-- ==== Sys2Proof/Laws/References.lean ====
section
/-! SUPPORT. Laws/References.lean: what a recomputation of the references does, said once: it leaves the references of the station table
as it stands, and it changes nothing where they already are. -/

namespace Sys2Proof.Machine

/-- The references are those of the station table as it stands. -/
def RefsOk (s : State) : Prop := s.member.tableRef = computeTableRef s ∧ s.member.timingRef = computeTimingRef s

/-- The references depend on the own number, the own state and the station table only. -/
theorem computeTableRef_congr {s t : State} (h1 : t.straps = s.straps) (h2 : t.member.state = s.member.state)
    (h3 : t.member.stations = s.member.stations) : computeTableRef t = computeTableRef s := by
  simp [computeTableRef, presentStations, ownEntry, own, h1, h2, h3]

theorem computeTimingRef_congr {s t : State} (h1 : t.straps = s.straps) (h2 : t.member.state = s.member.state)
    (h3 : t.member.stations = s.member.stations) : computeTimingRef t = computeTimingRef s := by
  simp [computeTimingRef, computeTableRef_congr h1 h2 h3, presentStations, ownEntry, own, h1, h2, h3]

/-- An operation that leaves the references and what they come from alone keeps them right. -/
theorem RefsOk.of_writes {fs : List Field} {s t : State} (w : Writes fs s t) (h : RefsOk s)
    (hf : [Field.straps, .stationState, .stations, .tableRef, .timingRef].all (fun f => !fs.contains f) = true := by decide) :
    RefsOk t := by
  simp only [List.all_cons, List.all_nil, Bool.and_true, Bool.and_eq_true, Bool.not_eq_true'] at hf
  have e1 : t.straps = s.straps := w.at .straps hf.1
  have e2 : t.member.state = s.member.state := w.at .stationState hf.2.1
  have e3 : t.member.stations = s.member.stations := w.at .stations hf.2.2.1
  have e4 : t.member.tableRef = s.member.tableRef := w.at .tableRef hf.2.2.2.1
  have e5 : t.member.timingRef = s.member.timingRef := w.at .timingRef hf.2.2.2.2
  exact ⟨by rw [e4, h.1, computeTableRef_congr e1 e2 e3], by rw [e5, h.2, computeTimingRef_congr e1 e2 e3]⟩

theorem refsOk_recomputeOnce (s : State) : RefsOk (recomputeOnce s).state := by
  have w1 : ∀ a b n, Writes [.tableRef, .timingRef, .mismatch] s
      { s with member.tableRef := a, member.timingRef := b, member.mismatch := n } := by
    intro a b n f hf; cases f <;> first | rfl | exact absurd hf (by decide)
  have h1 : ∀ n, RefsOk { s with member.tableRef := computeTableRef s, member.timingRef := computeTimingRef s, member.mismatch := n } :=
    fun n => ⟨(computeTableRef_congr rfl rfl rfl).symm, (computeTimingRef_congr rfl rfl rfl).symm⟩
  unfold recomputeOnce; dsimp only
  split <;> split
  · exact h1 _
  · exact (h1 _).of_writes (lockRefChange_writes _ _)
  · exact (h1 _).of_writes (collectorRefChange_writes _ _)
  · exact ((h1 _).of_writes (lockRefChange_writes _ _)).of_writes (collectorRefChange_writes _ _)

theorem refsOk_enterInService (s : State) : RefsOk (enterInService s) := refsOk_recomputeOnce _

theorem refsOk_testService {s : State} (h : RefsOk s) : RefsOk (testService s) := by
  unfold testService; split
  · exact (refsOk_enterInService _).of_writes (event_writes _ _)
  · exact h

theorem refsOk_thirdFailure {s : State} (h : RefsOk s) : RefsOk (thirdFailure s) := by
  unfold thirdFailure; split
  · exact h
  · exact (refsOk_enterInService _).of_writes (event_writes _ _)
  · exact RefsOk.of_writes (fs := [.reports, .sending, .sendEnds, .lost]) (s := { s with member.backoff := 16 }) (event_writes _ _) h
  all_goals exact h

/-- After a recomputation the references are those of the table as it stands. -/
theorem refsOk_recompute (s : State) : RefsOk (recompute s) := by
  have h := refsOk_recomputeOnce s
  unfold recompute; dsimp only
  split <;> split
  · exact refsOk_thirdFailure (refsOk_testService h)
  · exact refsOk_thirdFailure h
  · exact refsOk_testService h
  · exact h

/-- Where the references stand already, a recomputation changes nothing. -/
theorem recompute_of_refsOk {s : State} (h : RefsOk s) : recompute s = s := by
  have e : recomputeOnce s = { state := s, lockChanged := false, thirdFailure := false } := by
    have h1 := h.1; have h2 := h.2
    simp [recomputeOnce, ← h1, ← h2]
  simp [recompute, e]

/-- What the recomputation alone brings at the Lock Unit (R81). -/
theorem lockFollows_recomputeOnce (s : State) : LockFollows s (recomputeOnce s).state := by
  have hc : ∀ (u : State) (p : Prop) [Decidable p] (t : Option StationNo),
      let r := (if p then (u, false) else collectorRefChange t u).1
      r.lock = u.lock ∧ r.raster.request = u.raster.request ∧ r.member.timingRef = u.member.timingRef := by
    intro u p _ t; dsimp only
    split
    · exact ⟨rfl, rfl, rfl⟩
    · have w := collectorRefChange_writes t u
      have hl : ∀ x y : Lock, x.state = y.state → x.ref = y.ref → x.offset = y.offset → x = y := by
        rintro ⟨⟩ ⟨⟩ rfl rfl rfl; rfl
      exact ⟨hl _ _ (w.at .lockState) (w.at .lockRef) (w.at .offset), w.at .request, w.at .timingRef⟩
  unfold LockFollows recomputeOnce; dsimp only
  obtain ⟨h1, h2, h3⟩ := hc (if computeTimingRef s = s.member.timingRef then
      { s with member.tableRef := computeTableRef s, member.timingRef := computeTimingRef s,
               member.mismatch := if computeTableRef s = s.member.tableRef then s.member.mismatch else 0 }
      else lockRefChange (computeTimingRef s)
        { s with member.tableRef := computeTableRef s, member.timingRef := computeTimingRef s,
                 member.mismatch := if computeTableRef s = s.member.tableRef then s.member.mismatch else 0 })
    (computeTableRef s = s.member.tableRef) (computeTableRef s)
  rw [h1, h2, h3]
  by_cases hm : computeTimingRef s = s.member.timingRef
  · simp [hm]
  · by_cases ho : computeTimingRef s = some (own s) <;> simp [hm, ho, lockRefChange, requestBlanking, own, nominal] <;> simp_all [own]

/-- An own parcel that is no BEACON joins the tail of a transmit queue with a place. -/
theorem queued_queueBody {n : StationNo} {b : Body} (s : State) (hb : isBeacon (ownParcel s n b) = false) :
    Queued s (queueBody n b s) n b := by
  intro h1 h2
  simp [queueBody, queueParcel, h1, transmitJoin, hb, h2]

/-- What a change of table reference brings the collector (R139, R140). -/
theorem collectorMoves_collectorRefChange (ref : Option StationNo) (s : State) (h : ref ≠ s.member.tableRef) :
    CollectorMoves ref s (collectorRefChange ref s).1 := by
  have hq : ∀ (u : State) (r : StationNo), u.inReset = s.inReset → u.member = s.member → u.ring = s.ring → u.straps = s.straps →
      Queued s (queueBody r .snapshotReq u) r .snapshotReq := by
    intro u r h0 h1 h2 h3 hb hl
    have hb' : bypass u = false := by simpa [bypass, h0, h1] using hb
    have := queued_queueBody (n := r) (b := .snapshotReq) u rfl hb' (by rw [h2]; exact hl)
    rw [this, h2]; simp [ownParcel, own, h3]
  refine ⟨fun hc => ?_, fun c hc _ => ⟨fun ht => ?_, fun r ht hr => ?_, fun ht hn ha => ?_, fun ht hn ha => ?_⟩⟩
  · rcases hc with hc | hc
    · simp [collectorRefChange, hc]
    · exact absurd hc h
  · cases hr : ref <;> simp [collectorRefChange, hc, ht, hr]
  · subst hr
    refine ⟨?_, ?_⟩
    · simp only [collectorRefChange, hc, ht, requestSnapshot]
      exact ((queueBody_writes _ _ _).at .collector)
    · simp only [collectorRefChange, hc, ht, requestSnapshot]
      exact hq _ r rfl rfl rfl rfl
  · obtain ⟨x, hx⟩ := Option.ne_none_iff_exists'.mp ht
    cases hr : ref with
    | none =>
      simp [collectorRefChange, hc, hx, failAttempt, ha, requestSnapshot]
    | some r =>
      have hxr : x ≠ r := fun e => hn (by rw [hx, hr, e])
      simp only [collectorRefChange, hc, hx, hxr, if_false, failAttempt, ha, if_true, requestSnapshot]
      refine ⟨(queueBody_writes _ _ _).at .collector, fun r' e => ?_, nofun⟩
      cases e; exact hq _ r rfl rfl rfl rfl
  · obtain ⟨x, hx⟩ := Option.ne_none_iff_exists'.mp ht
    have ha' : ¬ c.attempt < 3 := by omega
    cases hr : ref with
    | none => simp [collectorRefChange, hc, hx, failAttempt, ha']
    | some r =>
      have hxr : x ≠ r := fun e => hn (by rw [hx, hr, e])
      simp [collectorRefChange, hc, hx, hxr, failAttempt, ha']

/-- What the entry to ISOLATED does (R54, R78). -/
theorem isolated_enterIsolated (r : IsolationReason) (s : State) :
    Isolated s (enterIsolated r s) ∧ Raised s (enterIsolated r s) (.stateChange .isolated (some r))
      ∧ Writes (Field.ofIsolation ++ Field.ofReport) s (enterIsolated r s) := by
  have hl : loseReferences s = s ∨ loseReferences s = { s with lock := { state := .free, ref := none, offset := none } } := by
    unfold loseReferences lockRefChange; split
    · exact Or.inl rfl
    · exact Or.inr rfl
  refine ⟨⟨rfl, ?_, rfl, rfl, rfl, rfl, rfl, fun h => ?_, fun h => ?_⟩, ?_, ?_⟩
  · simp [enterIsolated, bypass, Member.reset, receiving]
  · simp [enterIsolated, loseReferences, h, lockRefChange]
  · simp [enterIsolated, loseReferences, h]
  · rcases hl with e | e <;> simp only [Raised, Reported, enterIsolated, e] <;> rfl
  · unfold enterIsolated
    rcases hl with e | e <;> rw [e] <;> refine Writes.trans ?_ (event_writes _ _).mono <;>
      · intro f hf; cases f <;> first | rfl | exact absurd hf (by decide)

/-- In a state that no consequence of a recomputation is about, it writes the references and what they are passed on to, and nothing
else. -/
theorem recompute_writes_refs {s : State} (h1 : s.member.state ≠ .catchingUp) (h2 : s.member.state ≠ .resync)
    (h3 : s.member.state ≠ .ringHold) : Writes Field.ofRefs s (recompute s) := by
  have w := recomputeOnce_writes s
  have e : (recomputeOnce s).state.member.state = s.member.state := w.at .stationState
  have ht : ∀ t : State, t.member.state = s.member.state → testService t = t := by
    intro t ht; simp [testService, ht, h1]
  have hf : ∀ t : State, t.member.state = s.member.state → thirdFailure t = t := by
    intro t ht; unfold thirdFailure; rw [ht]
    cases hs : s.member.state <;> simp_all
  unfold recompute; dsimp only
  split <;> split <;> simp only [ht _ e, hf _ e, w]

end Sys2Proof.Machine
end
- - -
_PROBLEM DETAILS_
Lines from the start of the records through the one containing "t) (h : RefsOk s)" are what should be retyped, exactly and in full, both ends included.

_TASK OUTPUT_
-- ==== Sys2Proof/Laws/References.lean ====
section
/-! SUPPORT. Laws/References.lean: what a recomputation of the references does, said once: it leaves the references of the station table
as it stands, and it changes nothing where they already are. -/

namespace Sys2Proof.Machine

/-- The references are those of the station table as it stands. -/
def RefsOk (s : State) : Prop := s.member.tableRef = computeTableRef s ∧ s.member.timingRef = computeTimingRef s

/-- The references depend on the own number, the own state and the station table only. -/
theorem computeTableRef_congr {s t : State} (h1 : t.straps = s.straps) (h2 : t.member.state = s.member.state)
    (h3 : t.member.stations = s.member.stations) : computeTableRef t = computeTableRef s := by
  simp [computeTableRef, presentStations, ownEntry, own, h1, h2, h3]

theorem computeTimingRef_congr {s t : State} (h1 : t.straps = s.straps) (h2 : t.member.state = s.member.state)
    (h3 : t.member.stations = s.member.stations) : computeTimingRef t = computeTimingRef s := by
  simp [computeTimingRef, computeTableRef_congr h1 h2 h3, presentStations, ownEntry, own, h1, h2, h3]

/-- An operation that leaves the references and what they come from alone keeps them right. -/
theorem RefsOk.of_writes {fs : List Field} {s t : State} (w : Writes fs s t) (h : RefsOk s)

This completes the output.